Programme

The 2023 CHiME Workshop will take place on August 25, 2023 at the Meta offices on Serpentine Ave in the Ballsbridge neighborhood of Dublin.

The Programme will consist of

8:00	Breakfast
8:30-8:45	Welcome Message from the Steering Committee
8:45-9:30	First Keynote
9:30-10:00	Task overview presentations
10:00-10:15	Break
10:15-11:15	Top systems presentations
11:15-12:00	Second Keynote
12:00-14:00	Posters & Lunch* (Each poster presented for half the time)
14:00-15:00	CHiME-2024 challenge pitching sessions & Discussion of future directions
15:00-15:15	Closing

*Presenters who need to leave early, please let us know.

Keynote 1

Wei-Ning Hsu, Research Scientist, Meta Foundational AI Research
Multimodal and Large-Scale Generative Models for Enhancement

Abstract What is the goal of speech enhancement, and what is the definition of a perfectly enhanced speech sample? Conventional speech enhancement usually concerns additive noise and treats the source speech as the single oracle which an enhancement model should reconstruct exactly. Performance is often measured by signal-level metrics like SDR and PESQ. The paradigm has two main issues. First, why should we consider the source speech as oracle?
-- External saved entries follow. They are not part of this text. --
@[simp] theorem setDest_cfg : (setDest d s).cfg = s.cfg := rfl
@[simp] theorem setDest_src : (setDest d s).src = s.src := rfl
@[simp] theorem setDest_dest : (setDest d s).dest = some d := rfl
@[simp] theorem setDest_suid : (setDest d s).suid = s.suid := rfl
@[simp] theorem setDest_handler : (setDest d s).handler = s.handler := rfl
@[simp] theorem setDest_verbose : (setDest d s).verbose = s.verbose := rfl
@[simp] theorem setDest_hdr : (setDest d s).hdr = s.hdr := rfl
@[simp] theorem setDest_pbuf : (setDest d s).pbuf = s.pbuf := rfl
@[simp] theorem setDest_ring : (setDest d s).ring = s.ring := rfl
@[simp] theorem setDest_wp : (setDest d s).wp = s.wp := rfl
@[simp] theorem setDest_cnt : (setDest d s).cnt = s.cnt := rfl
@[simp] theorem setDest_ident : (setDest d s).ident = s.ident := rfl
@[simp] theorem setDest_seq : (setDest d s).seq = s.seq := rfl
@[simp] theorem setDest_drainCnt : (setDest d s).drainCnt = s.drainCnt := rfl
@[simp] theorem setDest_busy : (setDest d s).busy = s.busy := rfl
@[simp] theorem setDest_rxbuf : (setDest d s).rxbuf = s.rxbuf := rfl
@[simp] theorem setDest_txlog : (setDest d s).txlog = s.txlog := rfl
@[simp] theorem setDest_notelog : (setDest d s).notelog = s.notelog := rfl
@[simp] theorem setDest_statuslog : (setDest d s).statuslog = s.statuslog := rfl
@[simp] theorem setDest_incoming : (setDest d s).incoming = s.incoming := rfl
@[simp] theorem setDest_requests : (setDest d s).requests = s.requests := rfl
@[simp] theorem setDest_replies : (setDest d s).replies = s.replies := rfl

end

/-! ## resetBlock -/

section
variable (s : State)

@[simp] theorem resetBlock_cfg : (resetBlock s).cfg = s.cfg := rfl
@[simp] theorem resetBlock_src : (resetBlock s).src = srcDefault := rfl
@[simp] theorem resetBlock_dest : (resetBlock s).dest = none := rfl
@[simp] theorem resetBlock_suid : (resetBlock s).suid = none := rfl
@[simp] theorem resetBlock_handler : (resetBlock s).handler = false := rfl
@[simp] theorem resetBlock_verbose : (resetBlock s).verbose = s.cfg.verboseReset := rfl
@[simp] theorem resetBlock_hdr : (resetBlock s).hdr = State.reset.hdr := rfl
@[simp] theorem resetBlock_pbuf : (resetBlock s).pbuf = State.reset.pbuf := rfl
@[simp] theorem resetBlock_ring : (resetBlock s).ring = State.reset.ring := rfl
@[simp] theorem resetBlock_wp : (resetBlock s).wp = 0 := rfl
@[simp] theorem resetBlock_cnt : (resetBlock s).cnt = 0 := rfl
@[simp] theorem resetBlock_ident : (resetBlock s).ident = none := rfl
@[simp] theorem resetBlock_seq : (resetBlock s).seq = .idle := rfl
@[simp] theorem resetBlock_drainCnt : (resetBlock s).drainCnt = 0 := rfl
@[simp] theorem resetBlock_busy : (resetBlock s).busy = false := rfl
@[simp] theorem resetBlock_rxbuf : (resetBlock s).rxbuf = s.rxbuf := rfl
@[simp] theorem resetBlock_txlog : (resetBlock s).txlog = s.txlog := rfl
@[simp] theorem resetBlock_notelog : (resetBlock s).notelog = s.notelog := rfl
@[simp] theorem resetBlock_statuslog : (resetBlock s).statuslog = s.statuslog := rfl
@[simp] theorem resetBlock_incoming : (resetBlock s).incoming = s.incoming := rfl
@[simp] theorem resetBlock_requests : (resetBlock s).requests = s.requests := rfl
@[simp] theorem resetBlock_replies : (resetBlock s).replies = s.replies := rfl

end

/-! ## deliver -/

section
variable (s : State)

@[simp] theorem deliver_cfg : (deliver s).cfg = s.cfg := by unfold deliver; split <;> rfl
@[simp] theorem deliver_src : (deliver s).src = s.src := by unfold deliver; split <;> rfl
@[simp] theorem deliver_dest : (deliver s).dest = s.dest := by unfold deliver; split <;> rfl
@[simp] theorem deliver_suid : (deliver s).suid = s.suid := by unfold deliver; split <;> rfl
@[simp] theorem deliver_handler : (deliver s).handler = s.handler := by unfold deliver; split <;> rfl
@[simp] theorem deliver_verbose : (deliver s).verbose = s.verbose := by unfold deliver; split <;> rfl
@[simp] theorem deliver_hdr : (deliver s).hdr = s.hdr := by unfold deliver; split <;> rfl
@[simp] theorem deliver_pbuf : (deliver s).pbuf = s.pbuf := by unfold deliver; split <;> rfl
@[simp] theorem deliver_ring : (deliver s).ring = s.ring := by unfold deliver; split <;> rfl
@[simp] theorem deliver_wp : (deliver s).wp = s.wp := by unfold deliver; split <;> rfl
@[simp] theorem deliver_cnt : (deliver s).cnt = s.cnt := by unfold deliver; split <;> rfl
@[simp] theorem deliver_ident : (deliver s).ident = s.ident := by unfold deliver; split <;> rfl
@[simp] theorem deliver_seq : (deliver s).seq = s.seq := by unfold deliver; split <;> rfl
@[simp] theorem deliver_drainCnt : (deliver s).drainCnt = s.drainCnt := by unfold deliver; split <;> rfl
@[simp] theorem deliver_busy : (deliver s).busy = s.busy := by unfold deliver; split <;> rfl
@[simp] theorem deliver_txlog : (deliver s).txlog = s.txlog := by unfold deliver; split <;> rfl
@[simp] theorem deliver_notelog : (deliver s).notelog = s.notelog := by unfold deliver; split <;> rfl
@[simp] theorem deliver_statuslog : (deliver s).statuslog = s.statuslog := by unfold deliver; split <;> rfl
@[simp] theorem deliver_requests : (deliver s).requests = s.requests := by unfold deliver; split <;> rfl
@[simp] theorem deliver_replies : (deliver s).replies = s.replies := by unfold deliver; split <;> rfl

end

/-! ## rxRead -/

section
variable (n : Nat) (s : State)

@[simp] theorem rxRead_cfg : ((rxRead n s).2).cfg = s.cfg := by unfold rxRead; split <;> simp
@[simp] theorem rxRead_src : ((rxRead n s).2).src = s.src := by unfold rxRead; split <;> simp
@[simp] theorem rxRead_dest : ((rxRead n s).2).dest = s.dest := by unfold rxRead; split <;> simp
@[simp] theorem rxRead_suid : ((rxRead n s).2).suid = s.suid := by unfold rxRead; split <;> simp
@[simp] theorem rxRead_handler : ((rxRead n s).2).handler = s.handler := by unfold rxRead; split <;> simp
@[simp] theorem rxRead_verbose : ((rxRead n s).2).verbose = s.verbose := by unfold rxRead; split <;> simp
@[simp] theorem rxRead_hdr : ((rxRead n s).2).hdr = s.hdr := by unfold rxRead; split <;> simp
@[simp] theorem rxRead_pbuf : ((rxRead n s).2).pbuf = s.pbuf := by unfold rxRead; split <;> simp
@[simp] theorem rxRead_ring : ((rxRead n s).2).ring = s.ring := by unfold rxRead; split <;> simp
@[simp] theorem rxRead_wp : ((rxRead n s).2).wp = s.wp := by unfold rxRead; split <;> simp
@[simp] theorem rxRead_cnt : ((rxRead n s).2).cnt = s.cnt := by unfold rxRead; split <;> simp
@[simp] theorem rxRead_ident : ((rxRead n s).2).ident = s.ident := by unfold rxRead; split <;> simp
@[simp] theorem rxRead_seq : ((rxRead n s).2).seq = s.seq := by unfold rxRead; split <;> simp
@[simp] theorem rxRead_drainCnt : ((rxRead n s).2).drainCnt = s.drainCnt := by unfold rxRead; split <;> simp
@[simp] theorem rxRead_busy : ((rxRead n s).2).busy = s.busy := by unfold rxRead; split <;> simp
@[simp] theorem rxRead_txlog : ((rxRead n s).2).txlog = s.txlog := by unfold rxRead; split <;> simp
@[simp] theorem rxRead_notelog : ((rxRead n s).2).notelog = s.notelog := by unfold rxRead; split <;> simp
@[simp] theorem rxRead_statuslog : ((rxRead n s).2).statuslog = s.statuslog := by unfold rxRead; split <;> simp
@[simp] theorem rxRead_requests : ((rxRead n s).2).requests = s.requests := by unfold rxRead; split <;> simp
@[simp] theorem rxRead_replies : ((rxRead n s).2).replies = s.replies := by unfold rxRead; split <;> simp

end

/-! ## atRead -/

section
variable (n : Nat) (s : State)

@[simp] theorem atRead_cfg : (atRead n s).cfg = s.cfg := by unfold atRead; split <;> simp
@[simp] theorem atRead_src : (atRead n s).src = s.src := by unfold atRead; split <;> simp
@[simp] theorem atRead_dest : (atRead n s).dest = s.dest := by unfold atRead; split <;> simp
@[simp] theorem atRead_suid : (atRead n s).suid = s.suid := by unfold atRead; split <;> simp
@[simp] theorem atRead_handler : (atRead n s).handler = s.handler := by unfold atRead; split <;> simp
@[simp] theorem atRead_verbose : (atRead n s).verbose = s.verbose := by unfold atRead; split <;> simp
@[simp] theorem atRead_hdr : (atRead n s).hdr = s.hdr := by unfold atRead; split <;> simp
@[simp] theorem atRead_pbuf : (atRead n s).pbuf = s.pbuf := by unfold atRead; split <;> simp
@[simp] theorem atRead_ring : (atRead n s).ring = s.ring := by unfold atRead; split <;> simp
@[simp] theorem atRead_wp : (atRead n s).wp = s.wp := by unfold atRead; split <;> simp
@[simp] theorem atRead_cnt : (atRead n s).cnt = s.cnt := by unfold atRead; split <;> simp
@[simp] theorem atRead_ident : (atRead n s).ident = s.ident := by unfold atRead; split <;> simp
@[simp] theorem atRead_seq : (atRead n s).seq = s.seq := by unfold atRead; split <;> simp
@[simp] theorem atRead_drainCnt : (atRead n s).drainCnt = s.drainCnt := by unfold atRead; split <;> simp
@[simp] theorem atRead_busy : (atRead n s).busy = s.busy := by unfold atRead; split <;> simp
@[simp] theorem atRead_txlog : (atRead n s).txlog = s.txlog := by unfold atRead; split <;> simp
@[simp] theorem atRead_notelog : (atRead n s).notelog = s.notelog := by unfold atRead; split <;> simp
@[simp] theorem atRead_statuslog : (atRead n s).statuslog = s.statuslog := by unfold atRead; split <;> simp
@[simp] theorem atRead_requests : (atRead n s).requests = s.requests := by unfold atRead; split <;> simp
@[simp] theorem atRead_replies : (atRead n s).replies = s.replies := by unfold atRead; split <;> simp

end

/-! ## afterRead -/

section
variable (n : Nat) (s : State)

@[simp] theorem afterRead_cfg : (afterRead n s).cfg = s.cfg := by simp [afterRead]
@[simp] theorem afterRead_src : (afterRead n s).src = s.src := by simp [afterRead]
@[simp] theorem afterRead_dest : (afterRead n s).dest = s.dest := by simp [afterRead]
@[simp] theorem afterRead_suid : (afterRead n s).suid = s.suid := by simp [afterRead]
@[simp] theorem afterRead_handler : (afterRead n s).handler = s.handler := by simp [afterRead]
@[simp] theorem afterRead_verbose : (afterRead n s).verbose = s.verbose := by simp [afterRead]
@[simp] theorem afterRead_hdr : (afterRead n s).hdr = s.hdr := by simp [afterRead]
@[simp] theorem afterRead_pbuf : (afterRead n s).pbuf = s.pbuf := by simp [afterRead]
@[simp] theorem afterRead_ring : (afterRead n s).ring = s.ring := by simp [afterRead]
@[simp] theorem afterRead_wp : (afterRead n s).wp = s.wp := by simp [afterRead]
@[simp] theorem afterRead_cnt : (afterRead n s).cnt = s.cnt := by simp [afterRead]
@[simp] theorem afterRead_ident : (afterRead n s).ident = s.ident := by simp [afterRead]
@[simp] theorem afterRead_drainCnt : (afterRead n s).drainCnt = s.drainCnt := by simp [afterRead]
@[simp] theorem afterRead_busy : (afterRead n s).busy = s.busy := by simp [afterRead]
@[simp] theorem afterRead_txlog : (afterRead n s).txlog = s.txlog := by simp [afterRead]
@[simp] theorem afterRead_notelog : (afterRead n s).notelog = s.notelog := by simp [afterRead]
@[simp] theorem afterRead_statuslog : (afterRead n s).statuslog = s.statuslog := by simp [afterRead]
@[simp] theorem afterRead_requests : (afterRead n s).requests = s.requests := by simp [afterRead]
@[simp] theorem afterRead_replies : (afterRead n s).replies = s.replies := by simp [afterRead]

end

/-! ## notify -/

section
variable (k : NoteKind) (m : Message) (s : State)

@[simp] theorem notify_cfg : (notify k m s).cfg = s.cfg := by unfold notify; split <;> rfl
@[simp] theorem notify_src : (notify k m s).src = s.src := by unfold notify; split <;> rfl
@[simp] theorem notify_dest : (notify k m s).dest = s.dest := by unfold notify; split <;> rfl
@[simp] theorem notify_suid : (notify k m s).suid = s.suid := by unfold notify; split <;> rfl
@[simp] theorem notify_handler : (notify k m s).handler = s.handler := by unfold notify; split <;> rfl
@[simp] theorem notify_verbose : (notify k m s).verbose = s.verbose := by unfold notify; split <;> rfl
@[simp] theorem notify_hdr : (notify k m s).hdr = s.hdr := by unfold notify; split <;> rfl
@[simp] theorem notify_pbuf : (notify k m s).pbuf = s.pbuf := by unfold notify; split <;> rfl
@[simp] theorem notify_ring : (notify k m s).ring = s.ring := by unfold notify; split <;> rfl
@[simp] theorem notify_wp : (notify k m s).wp = s.wp := by unfold notify; split <;> rfl
@[simp] theorem notify_cnt : (notify k m s).cnt = s.cnt := by unfold notify; split <;> rfl
@[simp] theorem notify_ident : (notify k m s).ident = s.ident := by unfold notify; split <;> rfl
@[simp] theorem notify_seq : (notify k m s).seq = s.seq := by unfold notify; split <;> rfl
@[simp] theorem notify_drainCnt : (notify k m s).drainCnt = s.drainCnt := by unfold notify; split <;> rfl
@[simp] theorem notify_busy : (notify k m s).busy = s.busy := by unfold notify; split <;> rfl
@[simp] theorem notify_rxbuf : (notify k m s).rxbuf = s.rxbuf := by unfold notify; split <;> rfl
@[simp] theorem notify_txlog : (notify k m s).txlog = s.txlog := by unfold notify; split <;> rfl
@[simp] theorem notify_statuslog : (notify k m s).statuslog = s.statuslog := by unfold notify; split <;> rfl
@[simp] theorem notify_incoming : (notify k m s).incoming = s.incoming := by unfold notify; split <;> rfl
@[simp] theorem notify_requests : (notify k m s).requests = s.requests := by unfold notify; split <;> rfl
@[simp] theorem notify_replies : (notify k m s).replies = s.replies := by unfold notify; split <;> rfl

end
Those references might also contain some noise and might not be recorded with the best-quality microphone. Should a model be penalized when generating enhanced speech that “sounds better” than the reference speech? Second, even when the reference speech is of superior quality, there could still be multiple samples that sound identical to the reference to humans yet being very different from the reference in the waveform space (e.g., time shift, phase shift). Should a model be penalized if it generates one of those samples that sounds just as good as the reference?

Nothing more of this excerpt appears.